Ben Polson ’23 and Shirley Zhang ’23 are graduating from CALS’ Biometry and Statistics major this May. While studying at Cornell, both explored digital agriculture opportunities with the Cornell Nutrient Management Spear Program (NMSP). Hear what their work with NMSP involved and where they are going from here!
What brought you to Cornell’s Nutrient Management Spear Program?
Shirley: I was looking for a hands-on research experience to apply my statistical skills so when the statistics department mentioned a digital agriculture opportunity with NMSP, I reached out to the team.
Ben: The director of my major reached out to everyone with information about a machine learning role with NMSP that seemed very interesting to me. I interviewed with Quirine Ketterings, director of NMSP and professor of nutrient management in the department of Animal Science, and she offered me a position on the team.
Did you have any previous experience with agriculture?
Shirley: I didn’t have any previous agricultural experience! But I was willing to learn new things and take advantage of CALS resources to learn about digital agriculture.
Ben: I began at Cornell as a Plant Sciences major, so I learned a lot about agriculture in my introductory courses. I also worked as a research assistant on a project that tried different methods of growing strawberries hydroponically.
What projects did you work on?
Shirley and Ben both started out working with NMSP data specialist Manuel Marcaida III, learning how to clean yield data from corn silage and grain harvests. Yield data cleaning involves correcting errors in sensor generated data from a yield monitor mounted on harvest equipment.

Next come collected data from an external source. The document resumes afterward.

/-! Responses of delayed writes (R336, R449). -/

/-- The response owed to a path is sent with its outcome. -/
def State.respond (s : State) (r : Reply) (a : Option Abort) : State :=
  let code := match a with
    | some x => x.code
    | none => 0
  let record := fun (head : List Byte) => let h := AccHead.read head; accBytes 4 h.first h.last h h.offset 0 code []
  match r with
  | .bare => s.answer code []
  | .can idx sub ok => match a with
    | some x => s.sdoFail idx sub x
    | none => (s.answer 0 []).canSend ok
  | .mailbox head => (s.answer code []).mailReply (record head)
  | .udp d m seq slot key => (s.answer code []).mgmtRespond d m seq slot key (record ((d.body.drop 16).take 20))

/-- The oldest response that waits for `w` is sent. -/
def State.settle (s : State) (w : Waiting) (a : Option Abort) : State :=
  match s.mgmt.owed.find? fun o => o.1 == w with
  | some o => (s.modMgmt fun m => { m with owed := m.owed.eraseP fun x => x.1 == w }).respond o.2 a
  | none => s

/-- FLASH_WRITE_DONE (R312, R340, R348, R449): a store that has ended is answered, a failed one with 0x0800_0020 (entry 29). -/
def State.flashEnd (s : State) (ok : Bool) : State :=
  let t := s.flashWriteDone ok
  match s.flash.ops with
  | .store _ _ :: _ => t.settle .flash (if ok then none else some .unusable)
  | _ => t

/-- FLASH_WRITE_DONE (R312, R340, R348, R449). -/
def execFlashWriteDone (ok : Bool) (s : State) : Out :=
  keepQueue s (if s.running then (s.flashEnd ok).nbResume
    else if s.sys.phase == .recovery then s.flashWriteDone ok else s)

/-- One operation that waited for the vault runs; a key load is then answered. -/
def State.vaultJob (s : State) : VaultJob → State
  | .op o => s.vaultOp o
  | .load i data env => let w := s.loadKey i data env; w.state.settle .masks w.abort

/-- ENTROPY_RECOVERY (R336): output is unblocked and the waiting operations run in order. -/
def State.entropyRecovery (s : State) : State :=
  let jobs := s.keys.vaultWaiting
  jobs.foldl State.vaultJob (s.modKeys fun k => { k with entropyFail := false, vaultWaiting := [] })

/-- ENTROPY_RECOVERY (R336). -/
def execEntropyRecovery (s : State) : Out := whenRunning s s.entropyRecovery

/-- When the snapshot of an open read is released: 10 s after its last part (R432). The deadline of a CAN FD
transfer is that of R438, 1.0 s after its last part. -/
def Xfer.lapsed (can : Bool) (x : Option Xfer) : Option Nat :=
  match x with
  | some y => if y.write then none else some (y.due + if can then msTicks 9000 else 0)
  | none => none

/-- SNAPSHOT_TIMEOUT (R432): 10 s without a part. -/
def State.snapshotTimeout (s : State) (p : XferPath) : State :=
  let x := match p with
    | .can => s.mgmt.canXfer
    | .udp m => Tbl.at? s.mgmt.udpXfer m
    | .mailbox => s.mgmt.mbxXfer
  match Xfer.lapsed (p == .can) x with
  | none => s
  | some due => (s.atDeadline due).modMgmt fun g =>
      match p with
      | .can => { g with canXfer := none }
      | .udp m => { g with udpXfer := Tbl.del g.udpXfer m }
      | .mailbox => { g with mbxXfer := none }
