-- ==== Sys2Proof/Certificates/Slice0/Obligations.lean ====
section
/-! DEFINITION. The statements for the provers. Each docstring says what is stated and which rules of the spec it rests on. The
definitions before them name what several statements share. -/

set_option linter.unusedVariables false

open Sys2Proof Sys2Proof.Machine

namespace Sys2Proof.Machine

/-- The packet of output bytes `out` and their status word goes into the output queue of engine `e`. -/
def TakesPacket (e : Nat) (code : EndCode) (out : List Byte) (s t : State) : Prop :=
  (s.queue (16 + e)).words.length + (outWords out).length < 2048 → (s.queue (16 + e)).dropping = false →
    (s.queue (16 + e)).stalled = false → (s.queue (16 + e)).heldBack = [] →
    (t.queue (16 + e)).words =
      (s.queue (16 + e)).words ++ (outWords out).map (fun w => (w, false)) ++ [(statusWord code e out.length, true)]

/-- A conversion of a unit in state `m` begins at edge `e` and latches at `latch`. -/
def Converts (m : MainsUnit) (e latch : Nat) (n : MainsUnit) : Prop :=
  n = { m with
    busy := true, edge := e, trigTick := e, pended := false, pending := none, sum := 0, summed := 0, sumFlags := 0
    latchNext := some latch, winEnd := latch }

/-- A trigger of an ungrouped unit `u`, recognised at edge `e`, has its one effect between `s` and `t`. -/
def TriggerActs (u e : Nat) (s t : State) : Prop :=
  ((s.unit u).triggered = false → t.unit u = s.unit u) ∧
  ((s.unit u).triggered = true → (s.unit u).busy = false →
    Converts (s.unit u) e (e + (s.unit u).cfg.startUp + clocks (latchOffset u)) (t.unit u)) ∧
  ((s.unit u).triggered = true → (s.unit u).busy = true → (s.unit u).pending = none →
    (s.unit u).edge ≠ e ∨ (s.unit u).pended = true → t.unit u = { s.unit u with pending := some e }) ∧
  ((s.unit u).triggered = true → (s.unit u).busy = true →
    (s.unit u).pending.isSome = true ∨ (s.unit u).edge = e ∧ (s.unit u).pended = false →
    t.unit u = s.unit u ∧ t.flag (K.mcr.TRIGGER_LOST u) = true ∧ Counted (K.mcr.TRIGGER_LOST_COUNT u) s t) ∧
  (∀ v, v ≠ u → t.unit v = s.unit v)

/-- A result of unit `u` stands in its result objects. -/
def ResultIs (u : Nat) (v : Int) (flags latch : Nat) (s t : State) : Prop :=
  Counted (K.mcr.RESULTS u) s t ∧ (t.unit u).ring.getLast? = some ⟨latch, v, flags⟩ ∧ 
    ((s.unit u).ring.length ≤ 1024 → (t.unit u).ring.length ≤ 1024) ∧
    t.rdB (K.mcr.LAST_RESULT u) = leBytes 4 (twos 32 v) ++ leBytes 2 flags ++
      leBytes 2 (ofLe (((s.rdB (K.mcr.LAST_RESULT u)).drop 6).take 2) + 1) ++ leBytes 8 latch

/-- A result `v` of unit `u`, which stands as `m`, enters the averager (R382): it is summed, or the average goes out to C0. -/
def Averages (u : Nat) (m : MainsUnit) (v : Int) (flags latch : Nat) (s t : State) : Prop :=
  (m.summed + 1 < 2 ^ m.cfg.avg → t.unit u = { m with
    sum := m.sum + v, summed := m.summed + 1, firstLatch := if m.summed = 0 then latch else m.firstLatch, sumFlags := flags ||| m.sumFlags }) ∧
  (2 ^ m.cfg.avg ≤ m.summed + 1 → s.coreUp 0 = true → s.queueFull (112 + u) = false →
    ResultIs u ((m.sum + v) / 2 ^ m.cfg.avg) ((flags ||| m.sumFlags) + 8 * boolNat (m.cfg.acq == 1 && m.pended))
      (if m.summed = 0 then latch else m.firstLatch) s t ∧ (t.unit u).cfg = s.mainsCfg u ∧ (t.unit u).summed = 0 ∧
    (m.cfg.acq = 1 → m.trigTick ≠ 0 → t.rd (K.mcr.TRIG_TICK u) = m.trigTick % 2 ^ 64) ∧
    (m.cfg.acq = 1 → m.cfg.grouped = false → m.pending = none → m.cfg.thSources.1 ≠ 0 → m.cfg.thSources.2 ≠ 0 →
      (t.unit u).busy = false))

/-- Dump `k` of unit `u` with word `w` arrives while no other word waits, and stages 1 and 2 make of it `m` and the sample `x`. -/
def OneDump (u k w : Nat) (m : MainsUnit) (x : Option (Int × Nat)) (s : State) : Prop :=
  (s.unit u).cfg.mode = 1 ∧ (s.unit u).cfg.path = 0 ∧ (s.unit u).nextDump ≤ k ∧ (s.unit u).startAt ≤ dumpTick u k ∧
    (∀ p ∈ s.mains.units, p.2.words = []) ∧
    ({ s.unit u with nextDump := k + 1, words := [(k, w % 2 ^ 48)] } : MainsUnit).takeWord k (w % 2 ^ 48) (dumpTick u k) = (m, x)

/-- Frame `x` has been given to port `p`. -/
def Queued (p : Nat) (x : TxItem) (s t : State) : Prop :=
  (s.linkUp p = false → Counted (K.ports.TX_LINK_DOWN p) s t ∧ t.bh = s.bh) ∧
  (s.linkUp p = true → (s.port p).sending.isSome = true → t.port p = { s.port p with txq := insertTx x (s.port p).txq }) ∧
  (s.linkUp p = true → (s.port p).sending = none → (s.port p).txq = [] → t.port p = { s.port p with sending := some x }) ∧
  (∀ q, q ≠ p → t.port q = s.port q)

Shirley: Once I was experienced with yield data cleaning, I continued working with Manuel to use machine learning to identify drivers of yield in corn fields. The team has been working on understanding why certain areas yield higher than others and what causes yield variability from year to year.
Ben: For my first few months, I worked on cleaning yield data with Manuel. After learning how to clean yield data and gaining an understanding of the team’s goals, I began working with NMSP research associate Sunoj Shajahan on a paper that we hope to publish later this year. The focus was comparing machine learning models’ performance in predicting yield from satellite images taken early in the season.